◆ What to produce:
Only one span of the listing below should come back. It runs from the line with "simp only [sequencerTurn, fetch_of_room" through the line with "sequencer's turn. -/", and each of its lines must be reproduced exactly.

** Dataset entries follows **

theorem commitImage_untested (hodd : untestedWith s type (readImg s src false) = true) :
    Refused y s (commitImage s src type false true) 0x8011 := by
  have hcommit : commitImage s src type false true = refuseImg s 0x8011 stIncompatible 0 := by
    unfold commitImage
    dsimp only
    rw [if_neg (by rw [hwhole]; decide), if_neg (by rw [hid]; simp), if_neg (by decide), if_neg (by rw [hiface]; simp),
      if_neg (by omega), hodd, if_pos (by decide)]
  rw [hcommit]
  exact (refuseImg_spec hrunning (by decide) _ _).1

theorem commitImage_loads
    (hmay : untestedWith s type (readImg s src false) = false ∨ force = true ∧ s.sec.scopes ≠ 0) :
    (commitImage s src type force true).sec = { s.sec with
      images := tset s.sec.images type { readImg s src false with forced := untestedWith s type (readImg s src false) }
      counters := tset s.sec.counters (type - 1)
        (max (tget s.sec.counters (type - 1) 0) (readImg s src false).rollback) } ∧
    (commitImage s src type force true).wcp.running = s.wcp.running.erase y ∧
    (type ≠ 3 → (commitImage s src type force true).mem = s.mem) := by
  obtain ⟨odd, hodd⟩ : ∃ odd, odd = untestedWith s type (readImg s src false) := ⟨_, rfl⟩
  obtain ⟨w, hw⟩ : ∃ w, w = s.withSec (fun c => { c with
      images := tset c.images type { readImg s src false with forced := odd }
      counters := tset c.counters (type - 1) (max (tget s.sec.counters (type - 1) 0) (readImg s src false).rollback) }) :=
    ⟨_, rfl⟩
  obtain ⟨r, hr⟩ : ∃ r, r = restartDoms w type (tget? s.sec.images type).isSome := ⟨_, rfl⟩
  obtain ⟨hsec, hwcp, hmem⟩ := hr ▸ restarts_restartDoms w type (tget? s.sec.images type).isSome
  obtain ⟨z, hz⟩ : ∃ z, z = (if odd then raise r 0x8013 0 3 0 0 else r) := ⟨_, rfl⟩
  have hkept : z.sec = r.sec ∧ z.wcp = r.wcp ∧ z.mem = r.mem := by
    rw [hz]
    split
    · obtain ⟨_, _, h⟩ := raise_note_eq_with r 0x8013 3 0 0 []
      rw [h]
      exact ⟨rfl, rfl, rfl⟩
    · exact ⟨rfl, rfl, rfl⟩
  have hcommit : commitImage s src type force true = endBg z 0x103 stOk 0 := by
    have hforce : ¬(odd && !force) = true ∧ ¬(odd = true ∧ s.sec.scopes = 0) := by
      rw [hodd]
      rcases hmay with hfalse | ⟨hforce, hscopes⟩
      · rw [hfalse]
        simp
      · rw [hforce]
        simp [hscopes]
    unfold commitImage
    dsimp only
    rw [if_neg (by rw [hwhole]; decide), if_neg (by rw [hid]; simp), if_neg (by decide), if_neg (by rw [hiface]; simp),
      if_neg (by omega), ← hodd, if_neg hforce.1, if_neg hforce.2, loadImg]
    dsimp only
    rw [← hw, ← hr, ← hz]
  obtain ⟨hsecz, hwcpz, hmemz⟩ := hkept
  have hrun : z.wcp = s.wcp := hwcpz.trans (hwcp.trans (by rw [hw]; rfl))
  obtain ⟨hsec', hmem', -, hended, -⟩ := endCommit_spec (s := z) (op := 0x103) (st := stOk) (detail := 0) (y := y)
    (by rw [runningBg, hrun]; exact hrunning)
  rw [hcommit, ← hodd]
  exact ⟨hsec'.trans (hsecz.trans (hsec.trans (by rw [hw]; rfl))), by rw [hended, hrun],
    fun hne => hmem'.trans (hmemz.trans ((hmem hne).trans (by rw [hw]; rfl)))⟩

end

/-! ### The command that ends a commit -/

theorem imgCommitDone_denied {sig : Bool} (hrunning : runningBg s 0x103 = some y) (ha : y.a ≠ 0)
    (hmay : class2May s false y.a (commitLen s y.a y.c) = false) : completes (.imgCommitDone sig) s (fun u =>
      u = endBg s 0x103 stDenied 0) := by
  refine ⟨_, ?_, rfl⟩
  change Host.Outcome.next _ = _
  rw [hrunning]
  dsimp only
  rw [if_neg ha, if_pos hmay]
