-- ==== Sys2Proof/Machine/Core.lean ====
section
/-! DEFINITION. The machine as the host sees it. -/

def Sys2Proof.core : Host.Core :=
  { State := Sys2Proof.Machine.State
    Fault := Sys2Proof.Machine.Fault
    Refusal := Sys2Proof.Machine.Refusal
    step := Sys2Proof.Machine.step
    reset := Sys2Proof.Machine.State.reset }
end

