-- ==== Sys2Proof/WellFormed.lean ====
section
/-! DEFINITION. When a command's operands are legal on an instance (spec 30_encoding.md R84): the count is at most 8
and the context exists. An ill-formed command is still a command: it raises `ERR_CNT` or `ERR_CTX`. -/

namespace Sys2Proof

/-- `CNT` is 0 to 8 on a data command (R84). -/
def cntLegal (cnt : BitVec 4) : Bool := decide (cnt.toNat ≤ 8)

/-- `CTX < N_CTX` on a context command (R84). -/
def ctxLegal (p : Params) (c : BitVec 8) : Bool := decide (c.toNat < p.nCtx)

/-- Every operand of the command is legal on instance `p` (R84). -/
def Instr.wellFormed (p : Params) : Instr → Bool
  | .nop => true
  | .info => true
  | .stat c => ctxLegal p c
  | .mload _ => true
  | .tderive => true
  | .sload c cnt _ => ctxLegal p c && cntLegal cnt
  | .init c _ _ => ctxLegal p c
  | .reset c => ctxLegal p c
  | .write c cnt _ => ctxLegal p c && cntLegal cnt
  | .final c => ctxLegal p c
  | .cload cnt _ => cntLegal cnt
  | .crun _ => true

end Sys2Proof
end

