-- ==== Sys2Proof/Laws/PerInstr.lean ====
section
/-! SUPPORT. The per-instruction family `HeaderFields`: one lemma for each command. -/

namespace Sys2Proof.Laws.HeaderFields

/-- The header the encoder writes for a command carries that command's opcode, and no bit of it is reserved, undefined
or in a field the command does not use (30_encoding.md R81, R84, R89). -/
def Statement (i : Instr) : Prop :=
  headerOpc (encodeHeader i) = i.opcode.byte ∧ reservedSet i.opcode (encodeHeader i) = false

/-- A packed header is as the statement asks when its flags are defined and the fields its opcode does not use are 0. -/
theorem of_pack (op : Opcode) (cnt flg : BitVec 4) (c : BitVec 8) (hf : flg &&& ~~~op.definedFlags = 0#4)
    (hn : op.isData = true ∨ cnt = 0#4) (hc : op.isCtx = true ∨ c = 0#8) :
    headerOpc (packHeader op.byte cnt flg c) = op.byte
      ∧ reservedSet op (packHeader op.byte cnt flg c) = false := by
  obtain ⟨h1, h2, h3, h4, h5⟩ := packHeader_fields op.byte cnt flg c
  refine ⟨h1, ?_⟩
  simp only [reservedSet, h2, h3, h4, h5, hf]
  rcases hn with hn | hn <;> rcases hc with hc | hc <;> simp [hn, hc]

theorem nop : Statement .nop := of_pack .nop 0 0 0 (by decide) (.inr rfl) (.inr rfl)
theorem info : Statement .info := of_pack .info 0 0 0 (by decide) (.inr rfl) (.inr rfl)
theorem stat (c : BitVec 8) : Statement (.stat c) := of_pack .stat 0 0 c (by decide) (.inr rfl) (.inl rfl)
theorem mload (w : Word) : Statement (.mload w) := of_pack .mload 0 0 0 (by decide) (.inr rfl) (.inr rfl)
theorem tderive : Statement .tderive := of_pack .tderive 0 0 0 (by decide) (.inr rfl) (.inr rfl)
theorem sload (c : BitVec 8) (cnt : BitVec 4) (w : Word) : Statement (.sload c cnt w) :=
  of_pack .sload cnt 0 c (by simp) (.inl rfl) (.inl rfl)
theorem init (c : BitVec 8) (csel : Compressor) (salted : Bool) : Statement (.init c csel salted) :=
  of_pack .init 0 (packFlags csel salted) c (by cases csel <;> cases salted <;> decide) (.inr rfl) (.inl rfl)
theorem reset (c : BitVec 8) : Statement (.reset c) := of_pack .reset 0 0 c (by decide) (.inr rfl) (.inl rfl)
theorem write (c : BitVec 8) (cnt : BitVec 4) (w : Word) : Statement (.write c cnt w) :=
  of_pack .write cnt 0 c (by simp) (.inl rfl) (.inl rfl)
theorem final (c : BitVec 8) : Statement (.final c) := of_pack .final 0 0 c (by decide) (.inr rfl) (.inl rfl)
theorem cload (cnt : BitVec 4) (w : Word) : Statement (.cload cnt w) :=
  of_pack .cload cnt 0 0 (by simp) (.inl rfl) (.inr rfl)
theorem crun (csel : Compressor) : Statement (.crun csel) :=
  of_pack .crun 0 (packFlags csel false) 0 (by cases csel <;> decide) (.inr rfl) (.inr rfl)

end Sys2Proof.Laws.HeaderFields
end

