/-- `SALT_CNT = BS` says that all the bytes an `INIT` takes are staged (10_state.md R41). -/
theorem initSalt_answers {s : State} {k : Context} (hk : CtxInv s k) {salted : Bool}
    (hfull : salted = true → k.saltCnt = s.params.blockSize) : ∃ salt, initSalt s k salted = .ok salt := by
  cases salted with
  | false => exact ⟨_, rfl⟩
  | true =>
    have hread := Mem.readRange_dense hk.stage_dense .saltStage (lo := 0) (n := s.params.blockSize)
      (by rw [Nat.zero_add, ← hfull rfl]; exact hk.stage_count)
    exact ⟨_, by simp only [initSalt, if_true, hread]; rfl⟩

/-! #### The commands -/

theorem goesOn_tderive {s : State} (h : Inv s) : GoesOn (execTderive s) := by
  refine goesOn_fieldChecked ?_
  split
  · exact goesOn_next _
  · next hm =>
    have hlen := a_length_of_matrixValid h (by simpa using hm)
    exact goesOn_settle_bind (deriveTable_eq h.a_dense h.buildable.1 hlen) (goesOn_next _)

theorem goesOn_crun {s : State} (h : Inv s) (csel : Compressor) : GoesOn (execCrun csel s) := by
  refine goesOn_fieldChecked ?_
  split
  · exact goesOn_next _
  · next hr =>
    split
    · exact goesOn_next _
    · next hcnt =>
      have hlen : 0 + s.params.inputLen ≤ s.src.length := by have := h.src_count; omega
      have hread := Mem.readRange_dense h.src_dense .src hlen
      have hsums := answersSums_of_ready h (by simpa using hr)
      exact goesOn_settle_bind hread (goesOn_settle_bind (hsums _ (Mem.readRange_length hread)) (goesOn_next _))

theorem goesOn_init {s : State} (h : Inv s) (c : BitVec 8) (csel : Compressor) (salted : Bool) :
    GoesOn (execInit c csel salted s) := by
  refine goesOn_fieldChecked ?_
  dsimp only
  split
  · exact goesOn_next _
  · next hr =>
    split
    · exact goesOn_next _
    · next hs =>
      have hk := ctxInv_ctxAt h c
      obtain ⟨salt, hsalt⟩ := initSalt_answers hk (salted := salted) fun hsalted =>
        by_contra fun hne => hs ⟨hsalted, hne⟩
      obtain ⟨hdense, hfull⟩ := hk.initSalt_full hsalt
      obtain ⟨v, hv⟩ := resetView_answers h
        (v := { (ctxAt s c).view with salt := salt, csel := csel, salted := salted }) hdense hfull
        (by simpa using hr)
      exact goesOn_settle_bind hsalt (goesOn_settle_bind hv (goesOn_next _))

theorem goesOn_reset {s : State} (h : Inv s) (c : BitVec 8) : GoesOn (execReset c s) := by
  refine goesOn_fieldChecked ?_
  dsimp only
  split
  · exact goesOn_next _
  · next hb =>
    have hview := (ctxInv_ctxAt h c).bound_view (by simpa using hb)
    obtain ⟨v, hv⟩ := resetView_answers h hview.salt_dense hview.salt_length hview.ready
    exact goesOn_settle_bind hv (goesOn_next _)

theorem goesOn_write {s : State} (h : Inv s) (c : BitVec 8) (cnt : BitVec 4) (w : Word) :
    GoesOn (execWrite c cnt w s) := by
  refine goesOn_fieldChecked ?_
  dsimp only
  split
  · exact goesOn_next _
  · next hb =>
    have hview := (ctxInv_ctxAt h c).bound_view (by simpa using hb)
    obtain ⟨r, hw⟩ := writePath_answers h hview (payloadBytes cnt w)
    refine goesOn_settle_bind hw ?_
    cases r with
    | none => exact goesOn_next _
    | some v => exact goesOn_next _

theorem goesOn_final {s : State} (h : Inv s) (c : BitVec 8) : GoesOn (execFinal c s) := by
  refine goesOn_fieldChecked ?_
  dsimp only
  split
  · exact goesOn_next _
  · next hb =>
    have hview := (ctxInv_ctxAt h c).bound_view (by simpa using hb)
    obtain ⟨r, hpad, hinv⟩ := padView_answers h hview
    refine goesOn_settle_bind hpad ?_
    cases r with
    | none => exact goesOn_next _
    | some v =>
      have hv := hinv v rfl
      dsimp only
      split
      · exact goesOn_next _
      · have hread := Mem.readRange_dense hv.chain_dense .chain (lo := 0) (by rw [Nat.zero_add, hv.chain_length])
        exact goesOn_settle_bind hread (goesOn_next _)

/-- No command reads an element that holds no value (10_state.md R54). -/
theorem goesOn_exec {s : State} (h : Inv s) (i : Instr) : GoesOn (exec i s) := by
  cases i with
  | nop | info | stat => exact goesOn_fieldChecked (goesOn_next _)
  | mload | cload =>
    refine goesOn_fieldChecked ?_
    split <;> exact goesOn_next _
  | sload c cnt w =>
    refine goesOn_fieldChecked ?_
    dsimp only
    split <;> exact goesOn_next _
  | tderive => exact goesOn_tderive h
  | init c csel salted => exact goesOn_init h c csel salted
  | reset c => exact goesOn_reset h c
  | write c cnt w => exact goesOn_write h c cnt w
  | final c => exact goesOn_final h c
  | crun csel => exact goesOn_crun h csel

theorem goesOn_sequencerTurn {s : State} (h : Inv s) : GoesOn (sequencerTurn s) := by
  unfold sequencerTurn
  split
  · exact goesOn_next _
  · next hd w rest _ =>
    split
    · exact goesOn_exec (inv_withInput h rest s.turns) _
    · exact goesOn_next _

/-- Settles O4: the block can be built, the host's turns always go on, and so does the sequencer's. -/
theorem stepFromInvariantAlwaysGoesOn : Obligations.StepFromInvariantAlwaysGoesOn := by
  intro s h
  unfold step
  rw [if_pos h.buildable]
  split
  · exact goesOn_sequencerTurn h
  · next ts _ => exact goesOn_sequencerTurn (inv_withInput h s.cmdq ts)
  · exact goesOn_next _
  · exact goesOn_next _
  · exact goesOn_next _

end Sys2Proof.Machine

/-! # Proofs of the family 20_memory: the order of commands and responses (R66) and a repeated TDERIVE (R68). -/

namespace Sys2Proof.Machine

/-! ### A second derivation -/

/-- Over a derived table, the derivation puts back the table that is there (R68). -/
theorem completed_tderive_again {s : State} (h : Inv s) (ht : s.tableValid = true) : Completed s .tderive s [] := by
  have hself : { s with t := s.t, tableValid := true } = s := by rw [← ht]
  exact ⟨h.table_matrix ht, rfl, s.t, h.table_derived ht, hself.symm⟩

/-- Settles O38: the invariant holds the table to be the one of the matrix, so a second TDERIVE writes what is there. -/
theorem tderiveIsIdempotent : Obligations.TderiveIsIdempotent := by
  intro s h hf ht
  have hexec := exec_completed (.inl hf) rfl (completed_tderive_again h ht)
  rwa [respond_nil] at hexec

/-! ### The step forwards: a whole command with room for its response -/

/-- What beats that decode say: a whole command is there and its header is legal (30_encoding.md R80, R82). -/
theorem decode_ok {beats rest : List Word} {i : Instr} (hd : decode beats = .ok (i, rest)) :
    ∃ h w, nextFrame beats = some (h, w, rest) ∧ decodeFrame h w = .ok i := by
  unfold decode at hd
  split at hd
  · cases hd
  · next h w rest' hframe =>
    split at hd
    · next j hj => cases hd; exact ⟨h, w, hframe, hj⟩
    · cases hd

/-- A whole command with room for its response is fetched (70_reset_and_hazards.md R272). -/
theorem fetch_of_room {s : State} {h w : Word} {rest : List Word} (hframe : nextFrame s.cmdq = some (h, w, rest))
    (hroom : hasRoom s h = true) : fetch s = some (h, w, rest) := by
  simp [fetch, hframe, hroom]

/-- The sequencer's turn at a command that decodes is `exec`, its beats consumed (30_encoding.md R100, R101). -/
theorem sequencerTurn_of_decode {s : State} {i : Instr} {rest : List Word} (hd : decode s.cmdq = .ok (i, rest))
    (hroom : s.respq.length + (1 + ndataOf s.params i.opcode) ≤ s.params.respDepth) :
    sequencerTurn s = exec i { s with cmdq := rest } := by
  obtain ⟨h, w, hframe, hi⟩ := decode_ok hd
  obtain ⟨op, hop, -, -, rfl⟩ := decodeFrame_ok hi
  rw [← responseBeats_of_opcode hop] at hroom
  simp only [sequencerTurn, fetch_of_room hframe ((hasRoom_iff s h).mpr hroom), hi]

/-- With no turn listed the sequencer moves (log 6). -/
theorem step_of_no_turn {s : State} (hb : s.params.Buildable) (ht : s.turns = []) : step s = sequencerTurn s := by
  rw [step, if_pos hb, ht]

/-- The block's listed turn is the sequencer's, and is used up (log 6). -/
theorem step_of_block_turn {s : State} {ts : List Turn} (hb : s.params.Buildable) (ht : s.turns = .block :: ts) :
    step s = sequencerTurn { s with turns := ts } := by
  rw [step, if_pos hb, ht]

/-- Settles O10: both kinds of the block's turn are the sequencer's turn. -/
theorem stepRunsTheDecodedCommand : Obligations.StepRunsTheDecodedCommand := by
  intro s i rest ts hb hd hroom
  refine ⟨fun ht => ?_, fun ht => ?_⟩
  · rw [step_of_no_turn hb ht, sequencerTurn_of_decode hd hroom]
  · rw [step_of_block_turn hb ht, sequencerTurn_of_decode (s := { s with turns := ts }) hd hroom]

/-! ### What a step adds to the response beats -/

/-- `t` has the channels of `s` but for one whole response with opcode `opc`, queued last (30_encoding.md R95). -/
structure OneResponse (opc : Byte) (s t : State) : Prop where
  cmdq : t.cmdq = s.cmdq
  received : t.received = s.received
  respq : ∃ (st : Status) (data : List Word), t.respq = s.respq ++ statusBeat st opc data.length :: data

theorem oneResponse_respond (opc : Byte) (st : Status) (data : List Word) (s : State) :
    OneResponse opc s (respond opc st data s) := ⟨rfl, rfl, st, data, rfl⟩

theorem oneResponse_raise (opc : Byte) (st : Status) (s : State) : OneResponse opc s (raise opc st s) :=
  ⟨raise_cmdq opc st s, raise_received opc st s, st, [], raise_respq opc st s⟩

/-- The effect of a command leaves the channels to its response. -/
theorem effect_channels {s u : State} (he : Effect s u) :
    u.cmdq = s.cmdq ∧ u.received = s.received ∧ u.respq = s.respq := by
  cases he with
  | none | matrixWord | table | source | sourceUsed | context => exact ⟨rfl, rfl, rfl⟩

/-- A command that answers, answers once (30_encoding.md R95). -/
theorem oneResponse_exec {i : Instr} {s t : State} (he : exec i s = .next t) : OneResponse i.opcode.byte s t := by
  rcases exec_cases he with ⟨-, -, rfl⟩ | ⟨st, -, -, rfl⟩ | ⟨-, rfl⟩ | ⟨u, data, -, hw, hc, rfl⟩
  · exact oneResponse_respond _ _ _ _
  · exact oneResponse_raise _ _ _
  · exact oneResponse_respond _ _ _ _
  · obtain ⟨hcmdq, hreceived, hrespq⟩ := effect_channels (effect_of_completed hw hc)
    exact ⟨hcmdq, hreceived, .ok, data, by rw [respond_respq, hrespq]⟩

/-- The trap or the refusal of a rejected header is its one response (30_encoding.md R100). -/
theorem oneResponse_rejectHeader (opc : Byte) (e : HeaderError) (s : State) :
    OneResponse opc s (rejectHeader opc e s) := by
  rcases rejectHeader_cases opc e s with ⟨-, h⟩ | ⟨st, -, h⟩ <;> rw [h]
  · exact oneResponse_respond _ _ _ _
  · exact oneResponse_raise _ _ _

/-- The response as the host sees it, its status beat laid out as in the table of R95. -/
theorem OneResponse.observed_eq {opc : Byte} {s t : State} (h : OneResponse opc s t) :
    ∃ st : Status, ∃ data : List Word, ∃ nd : BitVec 16,
      observed t = observed s ++ refBeat nd opc st.code :: data
        ∧ (data.length < 2 ^ 16 → nd.toNat = data.length) := by
  obtain ⟨-, hreceived, st, data, hrespq⟩ := h
  refine ⟨st, data, fieldOf 16 data.length, ?_, fieldOf_toNat⟩
  rw [observed, observed, hreceived, hrespq, statusBeat_eq, List.append_assoc]

/-- Whatever the sequencer does with a header, legal or not, is one response to it (30_encoding.md R100). -/
theorem oneResponse_of_command {s t : State} {h w : Word}
    (hcmd : (∃ i, decodeFrame h w = .ok i ∧ exec i s = .next t)
      ∨ ∃ e, decodeFrame h w = .error e ∧ t = rejectHeader (headerOpc h) e s) : OneResponse (headerOpc h) s t := by
  rcases hcmd with ⟨i, hi, he⟩ | ⟨e, -, rfl⟩
  · obtain ⟨op, hop, -, -, rfl⟩ := decodeFrame_ok hi
    exact byte_of_ofByte hop ▸ oneResponse_exec he
  · exact oneResponse_rejectHeader _ e s

/-- Taking a beat moves it from the queue to the host, and the order of all of them stays (10_state.md R53). -/
@[simp] theorem observed_takeBeat (s : State) : observed (takeBeat s) = observed s := by
  unfold takeBeat
  split
  · rfl
  · next b rest hq => simp [observed, hq]

/-- Settles O9: only the sequencer's turn answers, and it answers the command whose beats it consumes. -/
theorem responsesComeInCommandOrder : Obligations.ResponsesComeInCommandOrder := by
  intro s t hstep hturn
  obtain ⟨-, ⟨ts, -, -, hseq⟩ | ⟨w, ts, -, rfl⟩ | ⟨ts, -, rfl⟩ | ⟨ts, hts, -⟩⟩ := step_cases hstep
  · rcases sequencerTurn_cases hseq with rfl | ⟨h, w, rest, hframe, -, hcmd⟩
    · exact .inl ⟨rfl, List.prefix_rfl⟩
    · have hone := oneResponse_of_command hcmd
      exact .inr ⟨h, w, rest, hframe, hone.cmdq, hone.observed_eq⟩
  · exact .inl ⟨rfl, List.prefix_append _ _⟩
  · exact .inl ⟨observed_takeBeat _, by rw [takeBeat_cmdq]⟩
  · exact absurd (by rw [hts]; rfl) hturn

end Sys2Proof.Machine

/-! # Proofs of the family 30_encoding: decode and encode agree (R80 to R105), what a rejected header or an illegal
operand does (R84, R91, R100), and the one response of every command (R95, R222). -/

namespace Sys2Proof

** End of Dataset entries **

◆ Response:
  simp only [sequencerTurn, fetch_of_room hframe ((hasRoom_iff s h).mpr hroom), hi]

/-- With no turn listed the sequencer moves (log 6). -/
theorem step_of_no_turn {s : State} (hb : s.params.Buildable) (ht : s.turns = []) : step s = sequencerTurn s := by
  rw [step, if_pos hb, ht]

/-- The block's listed turn is the sequencer's, and is used up (log 6). -/
theorem step_of_block_turn {s : State} {ts : List Turn} (hb : s.params.Buildable) (ht : s.turns = .block :: ts) :
    step s = sequencerTurn { s with turns := ts } := by
  rw [step, if_pos hb, ht]

/-- Settles O10: both kinds of the block's turn are the sequencer's turn. -/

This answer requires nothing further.